Task objective: Find the line with "split <;> exact ⟨rfl, rfl, rfl⟩" in the records below. Copy it and every line after it, up to and including the line with "exact ⟨holders.ready, holders.fault, rfl⟩".

Data items:

□ □ □

/-- The last act of the restore: with every slot settled the part is ready and the first cleanup erase starts (R183). -/
theorem State.restored_locks {s u : State} {i : Nat} (h : s.Restoring i) (hi : 4 ≤ i) (w : SerialWord) (hr : u.ready = true)
    (hf : u.fault = ({ s.fault with serialWord := w, restore := none } : FaultMemory).startHead)
    (he : u.entries = s.entries) :
    (s.locksAgree → u.locksAgree) ∧ (s.slotsNameApart → u.slotsNameApart) := by
  have settled (k : Fin 4) : k.val < s.fault.restore.getD 0 := by
    rw [h.restore]
    exact Nat.lt_of_lt_of_le k.isLt hi
  constructor
  · rintro ⟨hn, _, _, ha⟩
    refine (State.locksAgree_ready hr).2 ?_
    rw [hf]
    exact FaultMemory.startHead_agreeing hn h.idle fun k => ha k (.inr (settled k))
  · rintro ⟨h1, h2, h3, h4, _⟩
    refine (State.slotsNameApart_ready hr).2 ?_
    obtain ⟨v, p, e, hv⟩ := FaultMemory.startHead_names { s.fault with serialWord := w, restore := none }
    rw [e] at hf
    have names (k : Fin 4) : u.fault.slots[k].names = s.fault.slots[k].names := by
      rw [hf]
      exact hv k
    refine ⟨fun k l n hk hl => ?_, fun k n hk => ?_, fun n ⟨k, hk⟩ => ?_⟩
    · rw [names] at hk hl
      exact h1 k l n hk hl
    · rw [names]
      rw [hf] at hk
      exact h3 k n (.inr (settled k)) hk
    · rw [names] at hk
      rw [hf, he]
      exact h4 k n hk

/-- What the completion of a restore leaves of Fault Memory and the entries (R183). -/
theorem restoreComplete_fault {s : State} {j : Nat} (h : s.fault.restore = some j) :
    ∃ w, (restoreComplete s).ready = true ∧ (restoreComplete s).entries = (s.settleFrom j).entries ∧
      (restoreComplete s).fault =
        ({ (s.settleFrom j).fault with serialWord := w, restore := none } : FaultMemory).startHead := by
  obtain ⟨w, hw⟩ := FaultMemory.repairSerial_eq (s.settleFrom j).fault
  unfold restoreComplete
  rw [h]
  refine ⟨w, rfl, rfl, ?_⟩
  change FaultMemory.startHead { (s.settleFrom j).fault.repairSerial with restore := none } = _
  rw [hw]

theorem restoreComplete_locksKept (s : State) : LocksKept s (restoreComplete s) := by
  cases hj : s.fault.restore with
  | none =>
    have : restoreComplete s = s := by
      unfold restoreComplete
      rw [hj]
    rw [this]
    exact (Aside.refl s).locksKept
  | some j =>
    obtain ⟨w, hr, he, hf⟩ := restoreComplete_fault hj
    refine ⟨fun hc hl => ?_, fun hc _ hn => ?_⟩
    · obtain ⟨i, hi, hrest, hl⟩ := State.settleFrom_keeps (fun _ _ => State.settleSlot_agree) (hc.restoring hj) hl
      exact (State.restored_locks hrest hi w hr hf he).1 hl
    · obtain ⟨i, hi, hrest, hn⟩ := State.settleFrom_keeps (fun _ _ => State.settleSlot_names) (hc.restoring hj) hn
      exact (State.restored_locks hrest hi w hr hf he).2 hn

/-! ### Resets (R147, R182) -/

/-- An interrupted write leaves no header on the medium that names an entry it did not name before (R147). -/
theorem SlotMedium.interrupted_names {d : SlotMedium} {p : OpPhase} {outcome : Nat} {n : Fin 32}
    (h : (d.interrupted p outcome).restored.names = some n) : d.restored.names = some n := by
  rw [SlotMedium.restored_names_iff] at h ⊢
  obtain ⟨hm, x, hx, hn⟩ := h
  cases p with
  | serial | body => exact ⟨hm, x, hx, hn⟩
  | header => cases hx
  | unmark => cases hm
  | mark =>
    simp only [SlotMedium.interrupted] at hm hx
    split at hm
    · cases hm
    · rename_i ho
      rw [if_neg ho] at hx
      exact ⟨hm, x, hx, hn⟩
  | clear =>
    simp only [SlotMedium.interrupted] at hx
    cases hd : d.header with
    | blank => simp [hd, Area.cleared] at hx
    | partly | whole f =>
      simp only [hd, Area.cleared] at hx
      split at hx <;> cases hx

/-- A reset touches the medium of the slot whose item is in flight, and of no other (R147). -/
theorem FaultMemory.interruptedMedium_slot (f : FaultMemory) (outcome : Nat) (k : Fin 4) :
    (f.interruptedMedium outcome)[k] =
      match f.phaseOf k with
      | none => f.medium[k]
      | some p => f.medium[k].interrupted p outcome := by
  unfold FaultMemory.interruptedMedium FaultMemory.phaseOf
  split
  · rename_i hw
    simp [hw]
  · rename_i hw hp
    simp [hw, hp]
  · rename_i i rest p hw hp
    rw [getElem_set_fin]
    by_cases hk : i.slot = k
    · subst hk
      simp [hw, hp]
    · simp [hw, hk]

theorem assertReset_locksKept (s : State) : LocksKept s s.assertReset := by
  have slots (k : Fin 4) : s.assertReset.fault.slots[k] = .empty false := by
    change (Vector.replicate 4 (SlotView.empty false))[k] = _
    simp
  have named {k : Fin 4} {n : Fin 32} (h : s.assertReset.fault.slots[k].names = some n) : False := by
    rw [slots] at h
    cases h
  constructor
  · intro _ _
    refine ⟨List.nodup_nil, fun h => (by cases h), fun _ i hi => (by cases hi), fun k hk => ?_⟩
    rcases hk with hk | hk
    · cases hk
    · exact absurd hk (Nat.not_lt_zero _)
  · rintro _ _ ⟨_, h2, _, _, _⟩
    have stored {k : Fin 4} {n : Fin 32} (h : s.assertReset.fault.medium[k].restored.names = some n) :
        s.fault.medium[k].restored.names = some n := by
      change (s.fault.interruptedMedium _)[k].restored.names = some n at h
      rw [FaultMemory.interruptedMedium_slot] at h
      split at h
      · exact h
      · exact SlotMedium.interrupted_names h
    refine ⟨fun k l n hk _ => (named hk).elim, fun k l n hk hl => h2 k l n (stored hk) (stored hl), fun k n hk _ => ?_,
      fun k n hk => (named hk).elim, fun _ => ⟨rfl, fun n => ?_, fun k n hk => (named hk).elim⟩⟩
    · rcases hk with hk | hk
      · cases hk
      · exact absurd hk (Nat.not_lt_zero _)
    · change (Vector.replicate 32 Entry.default)[n].pendingLoad = none
      simp [Entry.default]

theorem resetEnd_locksKept (addr1 addr0 tripLow : Bool) (s : State) : LocksKept s (resetEnd addr1 addr0 tripLow s) := by
  unfold resetEnd
  split
  · rename_i hreset
    have start (hc : s.startingClean) : s.ready = false ∧ s.fault.restore = none := hc.1 hreset
    constructor
    · rintro hc ⟨h1, h2, h3, h4⟩
      obtain ⟨_, hr⟩ := start hc
      rw [hr] at h3 h4
      exact ⟨h1, h2, h3, h4⟩
    · rintro hc _ ⟨h1, h2, h3, h4, h5⟩
      obtain ⟨_, hr⟩ := start hc
      rw [hr] at h3
      exact ⟨h1, h2, h3, h4, h5⟩
  · exact (Aside.refl s).locksKept

/-! ### SOFT RESET and the time base -/

/-- SOFT RESET drops the messages on their way, and gives every entry its defaults (R186). -/
theorem State.softReset_fault (s : State) : s.softReset.ready = s.ready ∧
    s.softReset.fault = { s.fault with sent := [] } ∧ s.softReset.entries = Vector.replicate 32 Entry.default := by
  have holders : Aside s ((List.finRange 32).foldl State.dropHolder s) := by
    refine .foldl (fun t n => ?_) _ _
    unfold State.dropHolder
    split <;> exact ⟨rfl, rfl, rfl⟩
  unfold State.softReset
  generalize (List.finRange 32).foldl State.dropHolder s = s1 at holders
  dsimp only
  generalize ht : ({ ({ s1 with entries := Vector.replicate 32 Entry.default } : State).modScan ScanUnit.softReset with
    records := _ } : State) = s3
  have cleared : s3.ready = s.ready ∧ s3.fault = s.fault ∧ s3.entries = Vector.replicate 32 Entry.default := by
    subst ht
    exact ⟨holders.ready, holders.fault, rfl⟩
  have indicators := Aside.foldl (f := fun t i => t.setIndicator i false)
    (fun t i => (t.setIndicator_switching i false).aside) (List.finRange 8) s3
  generalize (List.finRange 8).foldl (fun t i => t.setIndicator i false) s3 = s4 at *
  refine ⟨indicators.ready.trans cleared.1, ?_, indicators.entries.trans cleared.2.2⟩
  rw [← cleared.2.1, ← indicators.fault]
  rfl

theorem State.softReset_namesStay (s : State) : NamesStay s s.softReset := by
  obtain ⟨hr, hf, he⟩ := s.softReset_fault
  have entry (n : Fin 32) : s.softReset.entries[n] = Entry.default := by
    rw [he]
    simp
  refine ⟨⟨hr, by rw [hf]⟩, fun n _ _ => ?_, fun n _ _ => ?_, fun _ _ => by rw [hf], fun _ _ n => ?_⟩
  · rw [entry]
    exact .inr ⟨rfl, fun _ h => by cases h⟩
  · rw [hf]
    simp
  · rw [entry]
    rfl

theorem State.tick_namesStay (s : State) : NamesStay s s.tick := by
  have entry (n : Fin 32) : s.tick.entries[n] = s.entries[n].tick := by
    change (s.entries.map Entry.tick)[n] = _
    simp
  refine ⟨⟨rfl, rfl⟩, fun n _ h => ?_, fun _ _ => id, fun _ => id, fun _ h n => ?_⟩
  · rw [entry]
    exact h
  · rw [entry]
    exact h n

theorem timeBaseTick_locksKept (s : State) : LocksKept s (timeBaseTick s) := by
  have later : NamesStay s.receiveAll s.receiveAll.takeFailures.tick :=
    (State.takeFailures_switching _).aside.namesStay.trans (State.tick_namesStay _)
  exact ⟨fun _ hl => later.locksAgree ((State.receiveWhere_faultStays _ s).locksAgree hl),
    fun _ _ hn => later.slotsNameApart ((State.receiveWhere_namesStay _ hn).slotsNameApart hn)⟩

/-! ### Commands that reach entries or slots -/

theorem loadEntryBody_locksKept (s : State) : LocksKept s (loadEntryBody s).state := by
  unfold loadEntryBody
  split
  · exact (Aside.refl s).locksKept
  rename_i hr
  have hr : s.ready = true := by simpa using hr
  split
  · exact (Aside.refl s).locksKept
  rename_i n _
  split
  · exact (Aside.refl s).locksKept
  rename_i hlock
  split
  · exact (Aside.refl s).locksKept
  split
  · exact (Aside.refl s).locksKept
  split
  · exact (Aside.refl s).locksKept
  split
  · exact (Aside.refl s).locksKept
  rename_i hcheck
  have locks (hn : s.fault.holds n) : s.entryStaging.isEnabled = true ∧ s.entryStaging.isLock = true := by
    have := (s.fault.slotNaming_isSome n).2 hn
    simpa [this] using hcheck
  split
  · exact (State.applyLoad_namesStay fun hn _ _ => (locks hn).2).locksKept
  · refine NamesStay.locksKept (.entryOnly n { s.entries[n] with pendingLoad := some s.entryStaging } rfl rfl rfl
      (fun hn hm => ?_) fun h => absurd (hr.symm.trans h) (by simp))
    rcases hm with hm | ⟨hm, _⟩
    · exact .inl hm
    · refine .inr ⟨hm, fun c hc _ => ?_⟩
      cases hc
      exact (locks hn).2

□ □ □

Answer box:
    split <;> exact ⟨rfl, rfl, rfl⟩
  unfold State.softReset
  generalize (List.finRange 32).foldl State.dropHolder s = s1 at holders
  dsimp only
  generalize ht : ({ ({ s1 with entries := Vector.replicate 32 Entry.default } : State).modScan ScanUnit.softReset with
    records := _ } : State) = s3
  have cleared : s3.ready = s.ready ∧ s3.fault = s.fault ∧ s3.entries = Vector.replicate 32 Entry.default := by
    subst ht
    exact ⟨holders.ready, holders.fault, rfl⟩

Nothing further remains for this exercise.